On April 4, US president Donald Trump signed a bill repealing some of the previous administration’s rules on Internet Service Providers’ handling of user information. Privacy advocates raised Cain over the legislation, but let’s put it in perspective: The rules in question were only created last October and hadn’t even really been implemented. Internet privacy is going back in time a whopping six months, if that. The sky is not falling.

That said, if you’re worried about Internet privacy, there are steps you can take to protect yours. You probably won’t, but you can.

Why do I say you probably won’t? Because if you’re the average Internet user, you’ve already given away the store when it comes to privacy and I doubt you’re very motivated to change your ways now.

You probably use Google, Yahoo, Facebook and a bazillion other web services that collect and use (or sell) all kinds of information about you. You probably never read any of their terms of service or privacy policies before clicking on “I agree.” Consequently, those services follow you around the web 24/7 so that advertising can be targeted to your needs and desires.

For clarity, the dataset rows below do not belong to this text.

-- ==== Sys2Proof/Safety.lean ====
section
/-! DEFINITION. The terms claims use: the invariant of reachable states (10 R33 to R37, R49; 60 R285; 70 R311),
the writes and commands a turn makes, and what a read can depend on. -/

namespace Sys2Proof.Machine

/-- S after n rounds of the encryption of b: what the ENC sequence holds before round n + 1 (44 R226, R228). -/
def encAfter (w : Schedule) (b : Block) : Nat → Matrix
  | 0 => encStart w b
  | n + 1 => encRound w (encAfter w b n) (n + 1)

/-- S after n rounds of the decryption of b: what the DEC sequence holds before round key 9 - n (44 R227, R228). -/
def decAfter (w : Schedule) (b : Block) : Nat → Matrix
  | 0 => decStart w b
  | n + 1 => decRound w (decAfter w b n) (9 - n)

/-- The invariant of 10 R49, with what makes it inductive: where RND may stand, and what W and S hold, while a
command runs. -/
structure State.Inv (st : State) : Prop where
  /-- ERR is one of the codes 0 to 4; 5 to 15 are never produced (60 R280) -/
  err_legal : st.err.toNat ≤ 4
  /-- DROP = 1 implies ERR = 0 (60 R285) -/
  drop_err : st.drop = true → st.err = 0
  /-- DONE = 1 only after an accepted command (10 R34) -/
  done_err : st.done = true → st.err = 0
  /-- while a command runs, ERR = 0 and DONE = 0 (10 R49 (c)) -/
  busy_status : st.seq ≠ .idle → st.err = 0 ∧ st.done = false
  /-- KEYEXP: RND is the next word, KEY_VALID is 0, and the words below RND are those of KEY's expansion
  (10 R45, R49 (d)) -/
  keyexp : st.seq = .keyexp → 4 ≤ st.rnd.toNat ∧ st.rnd.toNat ≤ 43 ∧ st.keyValid = false ∧
    ∀ i, i < st.rnd.toNat → schedWord st.w i = schedWord (keyExpansion st.key) i
  /-- ENC: RND is the next round, KEY_VALID is 1, and S is DIN after RND - 1 rounds (10 R45, R49 (e)) -/
  enc : st.seq = .enc → 1 ≤ st.rnd.toNat ∧ st.rnd.toNat ≤ 10 ∧ st.keyValid = true ∧
    st.s = encAfter st.w st.din (st.rnd.toNat - 1)
  /-- DEC: RND is the next round key, KEY_VALID is 1, and S is DIN after 9 - RND rounds (10 R45, R49 (e)) -/
  dec : st.seq = .dec → st.rnd.toNat ≤ 9 ∧ st.keyValid = true ∧
    st.s = decAfter st.w st.din (9 - st.rnd.toNat)
  /-- KEY_VALID = 1 only over a complete expansion (10 R35, R49 (f)) -/
  key_valid : st.keyValid = true → ∃ k, st.w = keyExpansion k
  /-- while reset is asserted the engine stays at its reset values (70 R311) -/
  in_reset : st.resetIn = true → resetEngine st = st

/-- n steps of the machine (Host/Core.lean). -/
def runSteps (n : Nat) (st : State) : Result := Host.Core.run Sys2Proof.core n st

/-- The turn a step takes. -/
def State.turn (st : State) : Turn := (nextTurn st).1

/-- The bus access a turn makes, if any: address, width, and the value of a write (none for a read). -/
def turnAccess (t : Turn) (st : State) : Option (Nat × Nat × Option Word) :=
  match t with
  | .access (.write a n v) => some (a, n, some v)
  | .access (.read a n) => some (a, n, none)
  | .host =>
    if st.host.halted then none
    else match st.host.prog[st.host.pc]? with
      | some (.wrImm off imm) => some (st.params.aesBase + off, 4, some imm)
      | some (.wrReg off n) => some (st.params.aesBase + off, 4, some (hostReg st.host n))
      | some (.rd _ off) => some (st.params.aesBase + off, 4, none)
      | _ => none
  | _ => none

/-- The step of a state is a conforming write of v at offset `off` of the window. -/
def State.writes (st : State) (off : Nat) (v : Word) : Prop :=
  turnAccess st.turn st = some (st.params.aesBase + off, 4, some v)

/-- The step of a state is the issue of the non-NOP command word v: a write of it to CMD while idle
(44 R220). -/
def State.issues (st : State) (v : Word) : Prop :=
  st.writes 0 v ∧ st.busy = false ∧ fieldOp v ≠ 0

/-- Two states that differ at most in what no register shows: KEY, W, S and RND, the host's own state and the
schedule (10 R38, R41, R43, R45). -/
def sameWindow (x y : State) : Prop :=
  x.done = y.done ∧ x.keyValid = y.keyValid ∧ x.drop = y.drop ∧ x.err = y.err ∧ x.din = y.din ∧ x.dout = y.dout ∧
    x.busy = y.busy ∧ x.resetIn = y.resetIn ∧ x.params = y.params

/-- The host's registers after a block call whose expansion has run to its end: t0 the final STATUS, t1 = 0, t4 to t7
the words of DOUT, the other two as before, and the host back at its own program (30 section 3). -/
def afterBlockCall (before after : State) : Prop :=
  after.host.t[0] = after.statusWord ∧ after.host.t[1] = 0 ∧ after.host.t[2] = before.host.t[2] ∧
    after.host.t[3] = before.host.t[3] ∧ after.host.t[4] = laneWord after.dout 0 ∧
    after.host.t[5] = laneWord after.dout 1 ∧ after.host.t[6] = laneWord after.dout 2 ∧
    after.host.t[7] = laneWord after.dout 3 ∧ after.host.prog = before.host.prog ∧
    after.host.pc = before.host.pc ∧ after.host.halted = before.host.halted

/-- A stop that a model of the engine gives for what the host or the platform did, not for a command. -/
def hostsOwnStop (r : Result) : Prop :=
  match r with
  | .next _ => False
  | .fault .accessDuringReset => True
  | .fault (.busError _ _) => True
  | .fault .sequencerOutOfRange => False
  | .refused .badConfiguration => True
  | .refused .outsideWindow => True
  | .refused _ => False

end Sys2Proof.Machine
end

A “secret” that you may have heard before: When it comes to information, you’re more often the product than the customer. That’s been the case since long before the first web site ever went up. Print magazines and newspapers often sell their goods for less than the costs of printing and distribution. They aren’t selling their content to you, they’re selling you to the real customers: The advertisers. That’s why broadcast radio and television are “free” as well.

But if — IF — you are really interested in getting some genuine Internet privacy, the Electronic Frontier Foundation (eff.org) has your back with tools and tutorials. You can reclaim at least some of your privacy by tweaking your browser settings, by using EFF’s HTTPS Everywhere and Privacy Badger extensions, and by installing and using a “Virtual Private Network” or the Tor Browser.

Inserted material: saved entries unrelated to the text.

/-- What every conforming read returns, whatever BUSY, and that a read changes no state of the engine (20 section 2);
that the model keeps the returned data in `readData` is log 5. -/
def Obligations.RegisterReads : Prop :=
  ∀ st : State, st.resetIn = false →
    (∀ off, off = 0x00 ∨ off = 0x08 ∨ off = 0x0C ∨ off = 0x10 ∨ off = 0x14 ∨ off = 0x18 ∨ off = 0x1C →
      memRead st (st.params.aesBase + off) 4 = .data 0) ∧
    memRead st (st.params.aesBase + 0x04) 4 =
      .data ((0 : BitVec 20) ++ st.err ++ (0 : BitVec 4) ++ BitVec.ofBool st.drop ++ BitVec.ofBool st.keyValid ++
        BitVec.ofBool st.done ++ BitVec.ofBool st.busy) ∧
    (∀ j : Fin 4,
      memRead st (st.params.aesBase + (0x20 + 4 * j.val)) 4 =
        .data (st.din.getD (4 * j.val) 0 ++ st.din.getD (4 * j.val + 1) 0 ++ st.din.getD (4 * j.val + 2) 0 ++
          st.din.getD (4 * j.val + 3) 0) ∧
      memRead st (st.params.aesBase + (0x30 + 4 * j.val)) 4 =
        .data (st.dout.getD (4 * j.val) 0 ++ st.dout.getD (4 * j.val + 1) 0 ++ st.dout.getD (4 * j.val + 2) 0 ++
          st.dout.getD (4 * j.val + 3) 0)) ∧
    ∀ off, off < 64 → off % 4 = 0 → ∃ v, memRead st (st.params.aesBase + off) 4 = .data v ∧
      access (.read (st.params.aesBase + off) 4) st = .next { st with readData := v }

/-- The bits of STATUS: BUSY always equals SEQ != IDLE (10 R33), the other fields stand where 10 section 1 puts
them, and the reserved bits are 0. -/
def Obligations.StatusBits : Prop :=
  ∀ st : State,
    st.statusWord.getLsbD 0 = decide (st.seq ≠ .idle) ∧ st.statusWord.getLsbD 1 = st.done ∧
    st.statusWord.getLsbD 2 = st.keyValid ∧ st.statusWord.getLsbD 3 = st.drop ∧
    (∀ k, k < 4 → st.statusWord.getLsbD (8 + k) = st.err.getLsbD k) ∧
    ∀ k, (4 ≤ k ∧ k < 8) ∨ 12 ≤ k → st.statusWord.getLsbD k = false

/-- A non-conforming access to the window, read or write, is a BusError with its offset and width (20 section 2;
93 item 6: a fault of the run); while reset is asserted every access to the window is a fault of its own
(70 section 1; 93 item 7). -/
def Obligations.WindowAccessFaults : Prop :=
  ∀ (st : State) (addr size : Nat) (v : Word), st.params.aesBase ≤ addr →
    addr < st.params.aesBase + 64 → 0 < size →
    (st.resetIn = false → (size ≠ 4 ∨ (addr - st.params.aesBase) % 4 ≠ 0) →
      memRead st addr size = .fault (.busError (BitVec.ofNat 6 (addr - st.params.aesBase)) size) ∧
      memWrite addr size v st = .fault (.busError (BitVec.ofNat 6 (addr - st.params.aesBase)) size)) ∧
    (st.resetIn = true →
      memRead st addr size = .fault .accessDuringReset ∧ memWrite addr size v st = .fault .accessDuringReset)

/-- No read tells KEY, W, S or RND: two states that agree on what the registers show give the same answer to every
access, conforming or not (10 section 2; 60 section 4). -/
def Obligations.ReadsHideTheSecrets : Prop :=
  ∀ (x y : State) (addr size : Nat), sameWindow x y → memRead x addr size = memRead y addr size

/-! ### The sequencer -/

/-- 44 section 4: the KEYEXP step, byte by byte; only word RND is written. -/
def Obligations.KeyExpStep : Prop :=
  ∀ st : State, st.seq = .keyexp → 4 ≤ st.rnd.toNat → st.rnd.toNat ≤ 43 → ∃ t, engineStep st = .next t ∧
    (∀ i, i < 44 → i ≠ st.rnd.toNat → schedWord t.w i = schedWord st.w i) ∧
    (∀ j : Fin 4, wordByte (schedWord t.w st.rnd.toNat) j =
      wordByte (schedWord st.w (st.rnd.toNat - 4)) j ^^^
        (if st.rnd.toNat % 4 = 0 then
          sbox (wordByte (schedWord st.w (st.rnd.toNat - 1)) (j + 1)) ^^^
            (if j = 0 then rcon (st.rnd.toNat / 4 - 1) else 0)
        else wordByte (schedWord st.w (st.rnd.toNat - 1)) j)) ∧
    (st.rnd.toNat < 43 → t = { st with w := t.w, rnd := st.rnd + 1 }) ∧
    (st.rnd.toNat = 43 → t = { st with w := t.w, keyValid := true, done := true, seq := .idle })

/-- 44 section 4: the ENC and DEC steps. -/
def Obligations.BlockSteps : Prop :=
  (∀ st : State, st.seq = .enc → 1 ≤ st.rnd.toNat →
    (st.rnd.toNat ≤ 9 → engineStep st = .next { st with
      s := addRoundKey st.w (mixColumns (shiftRows (subBytes st.s))) st.rnd.toNat, rnd := st.rnd + 1 }) ∧
    (st.rnd.toNat = 10 → engineStep st = .next { st with
      s := addRoundKey st.w (shiftRows (subBytes st.s)) 10
      dout := toBytes (addRoundKey st.w (shiftRows (subBytes st.s)) 10), done := true, seq := .idle })) ∧
  ∀ st : State, st.seq = .dec →
    (1 ≤ st.rnd.toNat → st.rnd.toNat ≤ 9 → engineStep st = .next { st with
      s := invMixColumns (addRoundKey st.w (invSubBytes (invShiftRows st.s)) st.rnd.toNat), rnd := st.rnd - 1 }) ∧
    (st.rnd.toNat = 0 → engineStep st = .next { st with
      s := addRoundKey st.w (invSubBytes (invShiftRows st.s)) 0
      dout := toBytes (addRoundKey st.w (invSubBytes (invShiftRows st.s)) 0), done := true, seq := .idle })

/-- 44 R229: completion is one step. Before it DOUT, KEY_VALID and DONE keep their values; in it BUSY becomes 0,
DONE 1, ERR stays, and KEY_VALID or all of DOUT is set. -/
def Obligations.CompletionIsOneStep : Prop :=
  ∀ st t : State, st.seq ≠ .idle → engineStep st = .next t →
    (t.seq ≠ .idle →
      t.seq = st.seq ∧ t.dout = st.dout ∧ t.keyValid = st.keyValid ∧ t.done = st.done ∧ t.err = st.err) ∧
    (t.seq = .idle → t.busy = false ∧ t.done = true ∧ t.err = st.err ∧
      (st.seq = .keyexp → t.keyValid = true ∧ t.dout = st.dout) ∧
      (st.seq ≠ .keyexp → t.dout = toBytes t.s ∧ t.keyValid = st.keyValid))

/-- The sequencer has no step when SEQ = IDLE, and a step of it leaves KEY, DIN, DROP, ERR, the reset input and
everything outside the engine as they were (10 section 1; 44 section 4). -/
def Obligations.EngineStepFrame : Prop :=
  (∀ st : State, st.seq = .idle → engineStep st = .next st) ∧
  ∀ st t : State, engineStep st = .next t →
    t.key = st.key ∧ t.din = st.din ∧ t.drop = st.drop ∧ t.err = st.err ∧ t.resetIn = st.resetIn ∧
      t.host = st.host ∧ t.params = st.params ∧ t.schedule = st.schedule ∧ t.readData = st.readData

/-! ### What the commands compute -/

/-- 42 R171, R172: the words of KeyExpansion. -/
def Obligations.KeyExpansionRecurrence : Prop :=
  ∀ k : Block,
    (∀ i, i < 4 → ∀ j : Fin 4, wordByte (schedWord (keyExpansion k) i) j = k.getD (4 * i + j.val) 0) ∧
    ∀ i, 4 ≤ i → i ≤ 43 → ∀ j : Fin 4, wordByte (schedWord (keyExpansion k) i) j =
      wordByte (schedWord (keyExpansion k) (i - 4)) j ^^^
        (if i % 4 = 0 then
          sbox (wordByte (schedWord (keyExpansion k) (i - 1)) (j + 1)) ^^^
            (if j = 0 then rcon (i / 4 - 1) else 0)
        else wordByte (schedWord (keyExpansion k) (i - 1)) j)

/-- Issue plus 40 sequencer steps compute exactly KeyExpansion of KEY, from any old contents of W, and change
nothing else but the fields named; what RND holds afterwards is left open (44 section 2 and section 4). That the
sequencer runs when nothing is scheduled is log 1. -/
def Obligations.KeyExpandComputesSchedule : Prop :=
  ∀ st : State, st.params.ok = true → st.resetIn = false → st.busy = false → st.schedule = [] →
    ∃ t u, exec (.keyExpand 16) st = .next t ∧ runSteps 40 t = .next u ∧
      u = { st with done := true, drop := false, err := 0, keyValid := true, w := keyExpansion st.key, rnd := u.rnd }

/-- Issue plus 10 sequencer steps put exactly Cipher(DIN, W) into DOUT and change nothing else but the fields named;
what S and RND hold afterwards is left open (44 section 2 and section 4). That the sequencer runs when nothing is
scheduled is log 1. -/
def Obligations.EncryptComputesCipher : Prop :=
  ∀ st : State, st.params.ok = true → st.resetIn = false → st.busy = false → st.schedule = [] →
    st.keyValid = true →
    ∃ t u, exec (.encryptBlock 16) st = .next t ∧ runSteps 10 t = .next u ∧
      u = { st with done := true, drop := false, err := 0, dout := cipher st.din st.w, s := u.s, rnd := u.rnd }

/-- Issue plus 10 sequencer steps put exactly InvCipher(DIN, W) into DOUT and change nothing else but the fields named;
what S and RND hold afterwards is left open (44 section 2 and section 4). That the sequencer runs when nothing is
scheduled is log 1. -/
def Obligations.DecryptComputesInvCipher : Prop :=
  ∀ st : State, st.params.ok = true → st.resetIn = false → st.busy = false → st.schedule = [] →
    st.keyValid = true →
    ∃ t u, exec (.decryptBlock 16) st = .next t ∧ runSteps 10 t = .next u ∧
      u = { st with done := true, drop := false, err := 0, dout := invCipher st.din st.w, s := u.s, rnd := u.rnd }

/-- InvCipher and Cipher undo each other under every schedule, expanded or not (44 section 5). -/
def Obligations.CipherRoundTrip : Prop :=
  ∀ (w : Schedule) (b : Block), invCipher (cipher b w) w = b ∧ cipher (invCipher b w) w = b

/-- What each round transform computes, cell by cell with rows and columns modulo 4, that each inverse transform undoes
its forward transform on every state, that block and state conversion are inverse bijections, and that substitution
commutes with the row shift, forward and inverse (43 sections 1 to 6). -/
def Obligations.TransformsAreInverse : Prop :=
  (∀ (b : Block) (r c : Fin 4), cell (toState b) r c = b.getD (4 * c.val + r.val) 0 ∧ toBytes (toState b) = b) ∧
  (∀ (w : Schedule) (m : Matrix) (k : Nat) (r c : Fin 4),
    cell (subBytes m) r c = sbox (cell m r c) ∧ cell (invSubBytes m) r c = invSbox (cell m r c) ∧
    cell (shiftRows m) r c = cell m r (c + r) ∧ cell (invShiftRows m) r (c + r) = cell m r c ∧
    cell (mixColumns m) r c =
      gmul 0x02 (cell m r c) ^^^ gmul 0x03 (cell m (r + 1) c) ^^^ cell m (r + 2) c ^^^ cell m (r + 3) c ∧
    cell (invMixColumns m) r c =
      gmul 0x0e (cell m r c) ^^^ gmul 0x0b (cell m (r + 1) c) ^^^ gmul 0x0d (cell m (r + 2) c) ^^^
        gmul 0x09 (cell m (r + 3) c) ∧
    cell (addRoundKey w m k) r c = cell m r c ^^^ wordByte (schedWord w (4 * k + c.val)) r) ∧
  ∀ (w : Schedule) (m : Matrix) (k : Nat),
    toState (toBytes m) = m ∧ invSubBytes (subBytes m) = m ∧ subBytes (invSubBytes m) = m ∧
    invShiftRows (shiftRows m) = m ∧ shiftRows (invShiftRows m) = m ∧
    invMixColumns (mixColumns m) = m ∧ mixColumns (invMixColumns m) = m ∧
    addRoundKey w (addRoundKey w m k) k = m ∧
    subBytes (shiftRows m) = shiftRows (subBytes m) ∧
    invSubBytes (invShiftRows m) = invShiftRows (invSubBytes m)

/-- 43 sections 4: MixColumns is linear over XOR, and a column of four equal bytes is a fixed point of both mixing
transforms. -/
def Obligations.MixColumnsIsLinear : Prop :=
  (∀ m n : Matrix, mixColumns (mkMatrix fun r c => cell m r c ^^^ cell n r c) =
    mkMatrix fun r c => cell (mixColumns m) r c ^^^ cell (mixColumns n) r c) ∧
  ∀ (m : Matrix) (c : Fin 4) (x : Byte), (∀ r, cell m r c = x) →
    ∀ r, cell (mixColumns m) r c = x ∧ cell (invMixColumns m) r c = x

/-- The laws of multiplication in GF(2^8) (41, laws of the product). -/
def Obligations.GmulFieldLaws : Prop :=
  ∀ a b c : Byte,
    gmul a b = gmul b a ∧ gmul (gmul a b) c = gmul a (gmul b c) ∧
    gmul a (b ^^^ c) = gmul a b ^^^ gmul a c ∧ gmul a 0 = 0 ∧ gmul 0 b = 0 ∧ gmul a 1 = a ∧ gmul 1 b = b ∧
    (a ≠ 0 → ∃ x, gmul a x = 1 ∧ ∀ y, gmul a y = 1 → y = x)

/-- The product is the XOR of the xtime chain of `a` over the set bits of `b`, and xtime doubles and reduces by 0x11B
(41, xtime). -/
def Obligations.GmulIsXtimeChain : Prop :=
  (∀ a b : Byte, gmul a b =
    (List.range 8).foldl (fun acc n => if b.getLsbD n then acc ^^^ xtime^[n] a else acc) 0) ∧
  ∀ a : Byte, (xtime a).toNat = if a.toNat < 128 then 2 * a.toNat else (2 * a.toNat) ^^^ 0x11B

/-- INV_SBOX is the exact inverse of SBOX, both ways, SBOX has no fixed point and no opposite fixed point, and
RCON[0] = 0x01 with each further constant the one before it times 0x02 (40 sections 2 to 4). -/
def Obligations.TablesAreAsMade : Prop :=
  (∀ b : Byte, invSbox (sbox b) = b ∧ sbox (invSbox b) = b ∧ sbox b ≠ b ∧ sbox b ≠ b ^^^ 0xff) ∧
  rcon 0 = 0x01 ∧ ∀ j, j < 9 → rcon (j + 1) = gmul (rcon j) 0x02

/-- SBOX is the affine image of the multiplicative inverse (40 section 4). -/
def Obligations.SboxIsAffineOfInverse : Prop :=
  sbox 0 = 0x63 ∧ ∀ x y : Byte, gmul x y = 1 → ∀ i, i < 8 →
    (sbox x).getLsbD i =
      ((((y.getLsbD i ^^ y.getLsbD ((i + 4) % 8)) ^^ y.getLsbD ((i + 5) % 8)) ^^ y.getLsbD ((i + 6) % 8)) ^^
        (y.getLsbD ((i + 7) % 8) ^^ (0x63 : Byte).getLsbD i))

Perfect privacy probably isn’t possible, and if it was it would take a herculean effort to achieve. But you’re not noticeably less well off on that front now than you were the day before Trump signed the law relaxing restrictions on ISPs. Admit it — you weren’t going to read your ISP’s terms of service or privacy policy before signing off on them, either.

Audit your privacy situation or don’t. Take steps to improve it or don’t. That’s up to you. And the ISPs and other services will respect your decisions or try to find ways around your wishes. That’s up to them.

But you should never, under any circumstances trust to the government to safeguard your privacy. Not Congress, not the president, and certainly not law enforcement or the intelligence community. They don’t give a hang about your privacy. In fact they labor ceaselessly to compromise it for their own purposes. Whatever else you do, don’t fool yourself into believing government is your friend or protector. You’re on your own, kid.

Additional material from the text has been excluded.